M.Sz.- Powodów jest kilka: zdrowie, przyjemność, piękne widoki i potrzeba ruchu.
A.H. – Dla mnie najważniejszym powodem jest zaspokojenie potrzeby ruchu na świeżym powietrzu. Tego mi ostatnio bardzo brakowało. Poza tym golf jest pięknym sportem.

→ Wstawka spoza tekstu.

-- ==== Sys2Proof/Machine/Ops.lean ====
section
/-! DEFINITION. The operations every command is made of: capacities (R11, R268), memory accesses (R16, R60),
ending a command with or without an error (R98, R272), and the frame every command runs in (R98). -/

namespace Sys2Proof.Machine

/-- `n` items fit a memory of this capacity (R11, R268). -/
def fits (c : Capacity) (n : Nat) : Bool :=
  match c with
  | .inf => true
  | .atMost k => decide (n ≤ k)

/-- The constraints of R11 on the four capacities. -/
def configOk (c : Config) : Bool :=
  fits c.ibufCap 54 && fits c.palCap 256 && fits c.gridCap 1 && fits c.obufCap 14

/-- Addresses strictly rise. An unlisted address holds no value, so no listed item equals what it reads as. -/
abbrev Memory.wf {α : Type} (m : Memory α) : Prop := m.Pairwise (fun p q => p.1 < q.1)

/-- The item at an address, or none where nothing has been written (R40). -/
def Memory.read {α : Type} (m : Memory α) (a : Nat) : Option α :=
  match m with
  | [] => none
  | (k, v) :: rest => if k = a then some v else Memory.read rest a

/-- Write one item, keeping the addresses rising. -/
def Memory.write {α : Type} (m : Memory α) (a : Nat) (v : α) : Memory α :=
  match m with
  | [] => [(a, v)]
  | (k, u) :: rest =>
    if a < k then (a, v) :: (k, u) :: rest
    else if a = k then (a, v) :: rest
    else (k, u) :: Memory.write rest a v

/-- Write the items of a list at addresses `a`, `a + 1`, and so on. -/
def Memory.writeAll {α : Type} (m : Memory α) (a : Nat) (items : List α) : Memory α :=
  match items with
  | [] => m
  | v :: rest => Memory.writeAll (Memory.write m a v) (a + 1) rest

/-- Every address below `n` holds a value. -/
def Memory.covers {α : Type} (m : Memory α) (n : Nat) : Prop := ∀ a < n, (Memory.read m a).isSome = true

/-- Run `f` over a list in order, stopping at the first error. -/
def collect {ε α β : Type} (f : α → Except ε β) : List α → Except ε (List β)
  | [] => .ok []
  | x :: xs =>
    match f x with
    | .error e => .error e
    | .ok y =>
      match collect f xs with
      | .error e => .error e
      | .ok ys => .ok (y :: ys)

/-- The items at addresses 0 to `n - 1`, as a sequence (R13). A location that holds no value is a fault
(log 3). -/
def Memory.slice {α : Type} (m : Memory α) (n : Nat) : Except Fault (List α) :=
  collect (fun a =>
    match Memory.read m a with
    | some v => .ok v
    | none => .error .unwrittenLocation) (List.range n)

/-- The numeric error codes of R260. -/
def errorCode : ErrorKind → BitVec 8
  | .invalidFormat => 1
  | .unsupportedFeature => 2
  | .unsupportedDepth => 3
  | .truncatedData => 4
  | .paletteIndexOutOfRange => 5
  | .capacityExceeded => 6
  | .inputNotValid => 7
  | .illegalCommand => 8

/-- `complete(code, stage, info)` of R98: writes `ERR` and `ERR_INFO` (its low 32 bits, R32), sets `ERR_SEEN` when
the code is not 0 (R276), clears `BUSY`. -/
def complete (code : BitVec 8) (stage : BitVec 4) (info : Nat) (s : State) : State :=
  { s with
    err := { code := code, stage := stage }
    errInfo := BitVec.ofNat 32 info
    status := { s.status with errSeen := s.status.errSeen || decide (code ≠ 0), busy := false } }

/-- The command succeeded: `complete(0, 0, 0)` (R98 step 6). -/
def succeed (s : State) : State := complete 0 0 0 s

/-- The one way a command ends in an error (R272): `ERR.CODE` is the error's code, `ERR.STAGE` the unit that raised
it (0 for command decoding and for a missing input, R98), `ERR_INFO` the cause. Nothing is saved and no control
is transferred. There is no return from an error and none is needed (R274). -/
def takeError (e : Raise) (stage : BitVec 4) (s : State) : State := complete (errorCode e.kind) stage e.info s

/-- An illegal command word ends at once: code 8, stage 0, `ERR_INFO` the word, nothing else (R96, R270). -/
def illegalCommand (w : Word) (s : State) : State := takeError ⟨.illegalCommand, w.toNat⟩ 0 s

/-- How a stage's pseudocode ends: with its results written, at a `raise`, or at a fault. -/
inductive StageEnd where
  | done (s : State)
  | raised (e : Raise)
  | stuck (f : Fault)
deriving DecidableEq, Repr

/-- The frame of R98, steps 2 to 6. `missing` is the bit number in `STATUS` of the first input flag that is 0
(R99); `start` clears the flags of the stage's output and of everything after it (step 3); `work` runs the
pseudocode and, where it ends well, writes the output's registers and sets its flag (steps 4 and 5). After a
`raise` the cleared flags stay 0 and what the stage wrote is not observable (R272, R40; log 9). -/
def frame (missing : Option Nat) (start : State → State) (stage : BitVec 4) (work : State → StageEnd)
    (s : State) : Result :=
  match missing with
  | some bit => .next (takeError ⟨.inputNotValid, bit⟩ 0 s)
  | none =>
    match work (start s) with
    | .done t => .next (succeed t)
    | .raised e => .next (takeError e stage (start s))
    | .stuck f => .fault f

/-- Run a command and, where it answers a next state, go on from it. -/
def andThen (r : Result) (k : State → Result) : Result :=
  match r with
  | .next s => k s
  | .fault f => .fault f
  | .refused f => .refused f

end Sys2Proof.Machine
end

Jak oceniacie warunki do treningu golfa, jakie wam tutaj zostały stworzone?
A.H. – Infrastruktura jest super: fajne nowe pole, malowniczy zameczek, dobre tereny treningowe. Odpowiada mi też sposób przekazywania wiedzy. Ważne jest to, że trening jest kompleksowy.
M.Sz. – Uczymy się nie pojedynczych umiejętności a systemu treningowego mającego zapewnić postęp w grze. Nie jest to godzinna lekcja golfa a dwa dni dni od rana do wieczora wypełnione pracą. Zasób wiedzy zdobytej w ten sposób jest nieporównywalny do tradycyjnych metod.

R.- Czy dostrzegacie już efekty szkolenia?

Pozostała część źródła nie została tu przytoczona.